SOURCE MATERIAL
@[simp] theorem tickClock_fsm : (tickClock s).fsm = s.fsm := rfl
@[simp] theorem tickClock_prevActive : (tickClock s).prevActive = s.prevActive := rfl
@[simp] theorem tickClock_seedPending : (tickClock s).seedPending = s.seedPending := rfl
@[simp] theorem tickClock_lastPollMs : (tickClock s).lastPollMs = s.lastPollMs := rfl
@[simp] theorem tickClock_closeMs : (tickClock s).closeMs = s.closeMs := rfl
@[simp] theorem tickClock_pending : (tickClock s).pending = s.pending := rfl
@[simp] theorem tickClock_session : (tickClock s).session = s.session := rfl
@[simp] theorem tickClock_lastReading : (tickClock s).lastReading = s.lastReading := rfl
@[simp] theorem tickClock_cfg : (tickClock s).cfg = s.cfg := rfl
@[simp] theorem tickClock_crcReg : (tickClock s).crcReg = s.crcReg := rfl
@[simp] theorem tickClock_txBuf : (tickClock s).txBuf = s.txBuf := rfl
@[simp] theorem tickClock_txValid : (tickClock s).txValid = s.txValid := rfl
@[simp] theorem tickClock_rxBuf : (tickClock s).rxBuf = s.rxBuf := rfl
@[simp] theorem tickClock_rxLen : (tickClock s).rxLen = s.rxLen := rfl
@[simp] theorem tickClock_res : (tickClock s).res = s.res := rfl
@[simp] theorem tickClock_regs : (tickClock s).regs = s.regs := rfl
@[simp] theorem tickClock_regCount : (tickClock s).regCount = s.regCount := rfl
@[simp] theorem tickClock_de : (tickClock s).de = s.de := rfl
@[simp] theorem tickClock_busy : (tickClock s).busy = s.busy := rfl
@[simp] theorem tickClock_refused : (tickClock s).refused = s.refused := rfl
@[simp] theorem tickClock_rxq : (tickClock s).rxq = s.rxq := rfl
@[simp] theorem tickClock_txTrace : (tickClock s).txTrace = s.txTrace := rfl
@[simp] theorem tickClock_evLog : (tickClock s).evLog = s.evLog := rfl
@[simp] theorem tickClock_now : (tickClock s).now = s.now + 1#32 := rfl
@[simp] theorem tickClock_params : (tickClock s).params = s.params := rfl
@[simp] theorem tickClock_uart : (tickClock s).uart = s.uart := rfl
@[simp] theorem tickClock_port : (tickClock s).port = s.port := rfl
@[simp] theorem tickClock_activity : (tickClock s).activity = s.activity := rfl
@[simp] theorem tickClock_agenda : (tickClock s).agenda = s.agenda := rfl
@[simp] theorem tickClock_turnCount : (tickClock s).turnCount = s.turnCount := rfl
@[simp] theorem tickClock_freeCount : (tickClock s).freeCount = s.freeCount := rfl

@[simp] theorem presentCommand_fsm (c : Command) : (presentCommand c s).fsm = s.fsm := rfl
@[simp] theorem presentCommand_prevActive (c : Command) :
    (presentCommand c s).prevActive = s.prevActive := rfl
@[simp] theorem presentCommand_seedPending (c : Command) :
    (presentCommand c s).seedPending = s.seedPending := rfl
@[simp] theorem presentCommand_lastPollMs (c : Command) :
    (presentCommand c s).lastPollMs = s.lastPollMs := rfl
@[simp] theorem presentCommand_closeMs (c : Command) : (presentCommand c s).closeMs = s.closeMs := rfl
@[simp] theorem presentCommand_pending (c : Command) : (presentCommand c s).pending = s.pending := rfl
@[simp] theorem presentCommand_session (c : Command) : (presentCommand c s).session = s.session := rfl
@[simp] theorem presentCommand_lastReading (c : Command) :
    (presentCommand c s).lastReading = s.lastReading := rfl
@[simp] theorem presentCommand_cfg (c : Command) : (presentCommand c s).cfg = s.cfg := rfl
@[simp] theorem presentCommand_crcReg (c : Command) : (presentCommand c s).crcReg = s.crcReg := rfl
@[simp] theorem presentCommand_txBuf (c : Command) : (presentCommand c s).txBuf = s.txBuf := rfl
@[simp] theorem presentCommand_txValid (c : Command) : (presentCommand c s).txValid = s.txValid := rfl
@[simp] theorem presentCommand_rxBuf (c : Command) : (presentCommand c s).rxBuf = s.rxBuf := rfl
@[simp] theorem presentCommand_rxLen (c : Command) : (presentCommand c s).rxLen = s.rxLen := rfl
@[simp] theorem presentCommand_res (c : Command) : (presentCommand c s).res = s.res := rfl
@[simp] theorem presentCommand_regs (c : Command) : (presentCommand c s).regs = s.regs := rfl
@[simp] theorem presentCommand_regCount (c : Command) : (presentCommand c s).regCount = s.regCount := rfl
@[simp] theorem presentCommand_de (c : Command) : (presentCommand c s).de = s.de := rfl
@[simp] theorem presentCommand_busy (c : Command) : (presentCommand c s).busy = s.busy := rfl
@[simp] theorem presentCommand_refused (c : Command) : (presentCommand c s).refused = s.refused := rfl
@[simp] theorem presentCommand_rxq (c : Command) : (presentCommand c s).rxq = s.rxq := rfl
@[simp] theorem presentCommand_txTrace (c : Command) : (presentCommand c s).txTrace = s.txTrace := rfl
@[simp] theorem presentCommand_evLog (c : Command) : (presentCommand c s).evLog = s.evLog := rfl
@[simp] theorem presentCommand_now (c : Command) : (presentCommand c s).now = s.now := rfl
@[simp] theorem presentCommand_params (c : Command) : (presentCommand c s).params = s.params := rfl
@[simp] theorem presentCommand_uart (c : Command) : (presentCommand c s).uart = s.uart := rfl
@[simp] theorem presentCommand_port (c : Command) : (presentCommand c s).port = s.port ++ [c] := rfl
@[simp] theorem presentCommand_activity (c : Command) : (presentCommand c s).activity = s.activity := rfl
@[simp] theorem presentCommand_agenda (c : Command) : (presentCommand c s).agenda = s.agenda := rfl
@[simp] theorem presentCommand_turnCount (c : Command) : (presentCommand c s).turnCount = s.turnCount := rfl
@[simp] theorem presentCommand_freeCount (c : Command) : (presentCommand c s).freeCount = s.freeCount := rfl

@[simp] theorem takeRx_fsm (w : Window) : (takeRx w s).fsm = s.fsm := rfl
@[simp] theorem takeRx_prevActive (w : Window) : (takeRx w s).prevActive = s.prevActive := rfl
@[simp] theorem takeRx_seedPending (w : Window) : (takeRx w s).seedPending = s.seedPending := rfl
@[simp] theorem takeRx_lastPollMs (w : Window) : (takeRx w s).lastPollMs = s.lastPollMs := rfl
@[simp] theorem takeRx_closeMs (w : Window) : (takeRx w s).closeMs = s.closeMs := rfl
@[simp] theorem takeRx_pending (w : Window) : (takeRx w s).pending = s.pending := rfl
@[simp] theorem takeRx_session (w : Window) : (takeRx w s).session = s.session := rfl
@[simp] theorem takeRx_lastReading (w : Window) : (takeRx w s).lastReading = s.lastReading := rfl
@[simp] theorem takeRx_cfg (w : Window) : (takeRx w s).cfg = s.cfg := rfl
@[simp] theorem takeRx_crcReg (w : Window) : (takeRx w s).crcReg = s.crcReg := rfl
@[simp] theorem takeRx_txBuf (w : Window) : (takeRx w s).txBuf = s.txBuf := rfl
@[simp] theorem takeRx_txValid (w : Window) : (takeRx w s).txValid = s.txValid := rfl
@[simp] theorem takeRx_rxBuf (w : Window) : (takeRx w s).rxBuf = s.rxBuf := rfl
@[simp] theorem takeRx_rxLen (w : Window) : (takeRx w s).rxLen = s.rxLen := rfl
@[simp] theorem takeRx_res (w : Window) : (takeRx w s).res = s.res := rfl
@[simp] theorem takeRx_regs (w : Window) : (takeRx w s).regs = s.regs := rfl
@[simp] theorem takeRx_regCount (w : Window) : (takeRx w s).regCount = s.regCount := rfl
@[simp] theorem takeRx_de (w : Window) : (takeRx w s).de = s.de := rfl
@[simp] theorem takeRx_busy (w : Window) : (takeRx w s).busy = s.busy := rfl
@[simp] theorem takeRx_refused (w : Window) : (takeRx w s).refused = s.refused := rfl
@[simp] theorem takeRx_rxq (w : Window) : (takeRx w s).rxq = s.rxq.drop (w.need - w.got.length) := rfl
@[simp] theorem takeRx_txTrace (w : Window) : (takeRx w s).txTrace = s.txTrace := rfl
@[simp] theorem takeRx_evLog (w : Window) : (takeRx w s).evLog = s.evLog := rfl
@[simp] theorem takeRx_now (w : Window) : (takeRx w s).now = s.now := rfl
@[simp] theorem takeRx_params (w : Window) : (takeRx w s).params = s.params := rfl
@[simp] theorem takeRx_uart (w : Window) : (takeRx w s).uart = s.uart := rfl
@[simp] theorem takeRx_port (w : Window) : (takeRx w s).port = s.port := rfl
@[simp] theorem takeRx_activity (w : Window) : (takeRx w s).activity = s.activity := rfl
@[simp] theorem takeRx_agenda (w : Window) : (takeRx w s).agenda = s.agenda := rfl
@[simp] theorem takeRx_turnCount (w : Window) : (takeRx w s).turnCount = s.turnCount := rfl
@[simp] theorem takeRx_freeCount (w : Window) : (takeRx w s).freeCount = s.freeCount := rfl

@[simp] theorem withAgenda_fsm (ts : List Turn) : (withAgenda ts s).fsm = s.fsm := rfl
@[simp] theorem withAgenda_prevActive (ts : List Turn) : (withAgenda ts s).prevActive = s.prevActive := rfl
@[simp] theorem withAgenda_seedPending (ts : List Turn) : (withAgenda ts s).seedPending = s.seedPending := rfl
@[simp] theorem withAgenda_lastPollMs (ts : List Turn) : (withAgenda ts s).lastPollMs = s.lastPollMs := rfl
@[simp] theorem withAgenda_closeMs (ts : List Turn) : (withAgenda ts s).closeMs = s.closeMs := rfl
@[simp] theorem withAgenda_pending (ts : List Turn) : (withAgenda ts s).pending = s.pending := rfl
@[simp] theorem withAgenda_session (ts : List Turn) : (withAgenda ts s).session = s.session := rfl
@[simp] theorem withAgenda_lastReading (ts : List Turn) : (withAgenda ts s).lastReading = s.lastReading := rfl
@[simp] theorem withAgenda_cfg (ts : List Turn) : (withAgenda ts s).cfg = s.cfg := rfl
@[simp] theorem withAgenda_crcReg (ts : List Turn) : (withAgenda ts s).crcReg = s.crcReg := rfl
@[simp] theorem withAgenda_txBuf (ts : List Turn) : (withAgenda ts s).txBuf = s.txBuf := rfl
@[simp] theorem withAgenda_txValid (ts : List Turn) : (withAgenda ts s).txValid = s.txValid := rfl
@[simp] theorem withAgenda_rxBuf (ts : List Turn) : (withAgenda ts s).rxBuf = s.rxBuf := rfl
@[simp] theorem withAgenda_rxLen (ts : List Turn) : (withAgenda ts s).rxLen = s.rxLen := rfl
@[simp] theorem withAgenda_res (ts : List Turn) : (withAgenda ts s).res = s.res := rfl
@[simp] theorem withAgenda_regs (ts : List Turn) : (withAgenda ts s).regs = s.regs := rfl
@[simp] theorem withAgenda_regCount (ts : List Turn) : (withAgenda ts s).regCount = s.regCount := rfl
@[simp] theorem withAgenda_de (ts : List Turn) : (withAgenda ts s).de = s.de := rfl
@[simp] theorem withAgenda_busy (ts : List Turn) : (withAgenda ts s).busy = s.busy := rfl
@[simp] theorem withAgenda_refused (ts : List Turn) : (withAgenda ts s).refused = s.refused := rfl
@[simp] theorem withAgenda_rxq (ts : List Turn) : (withAgenda ts s).rxq = s.rxq := rfl
@[simp] theorem withAgenda_txTrace (ts : List Turn) : (withAgenda ts s).txTrace = s.txTrace := rfl
@[simp] theorem withAgenda_evLog (ts : List Turn) : (withAgenda ts s).evLog = s.evLog := rfl
@[simp] theorem withAgenda_now (ts : List Turn) : (withAgenda ts s).now = s.now := rfl
@[simp] theorem withAgenda_params (ts : List Turn) : (withAgenda ts s).params = s.params := rfl
@[simp] theorem withAgenda_uart (ts : List Turn) : (withAgenda ts s).uart = s.uart := rfl
@[simp] theorem withAgenda_port (ts : List Turn) : (withAgenda ts s).port = s.port := rfl
@[simp] theorem withAgenda_activity (ts : List Turn) : (withAgenda ts s).activity = s.activity := rfl
@[simp] theorem withAgenda_agenda (ts : List Turn) : (withAgenda ts s).agenda = ts := rfl
@[simp] theorem withAgenda_turnCount (ts : List Turn) : (withAgenda ts s).turnCount = s.turnCount := rfl
@[simp] theorem withAgenda_freeCount (ts : List Turn) : (withAgenda ts s).freeCount = s.freeCount := rfl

DIRECTIONS FOR THIS TASK
If a line in the records above holds the string "refused", copy it.

WRITTEN REPLY
@[simp] theorem tickClock_refused : (tickClock s).refused = s.refused := rfl
@[simp] theorem presentCommand_refused (c : Command) : (presentCommand c s).refused = s.refused := rfl
@[simp] theorem takeRx_refused (w : Window) : (takeRx w s).refused = s.refused := rfl
@[simp] theorem withAgenda_refused (ts : List Turn) : (withAgenda ts s).refused = s.refused := rfl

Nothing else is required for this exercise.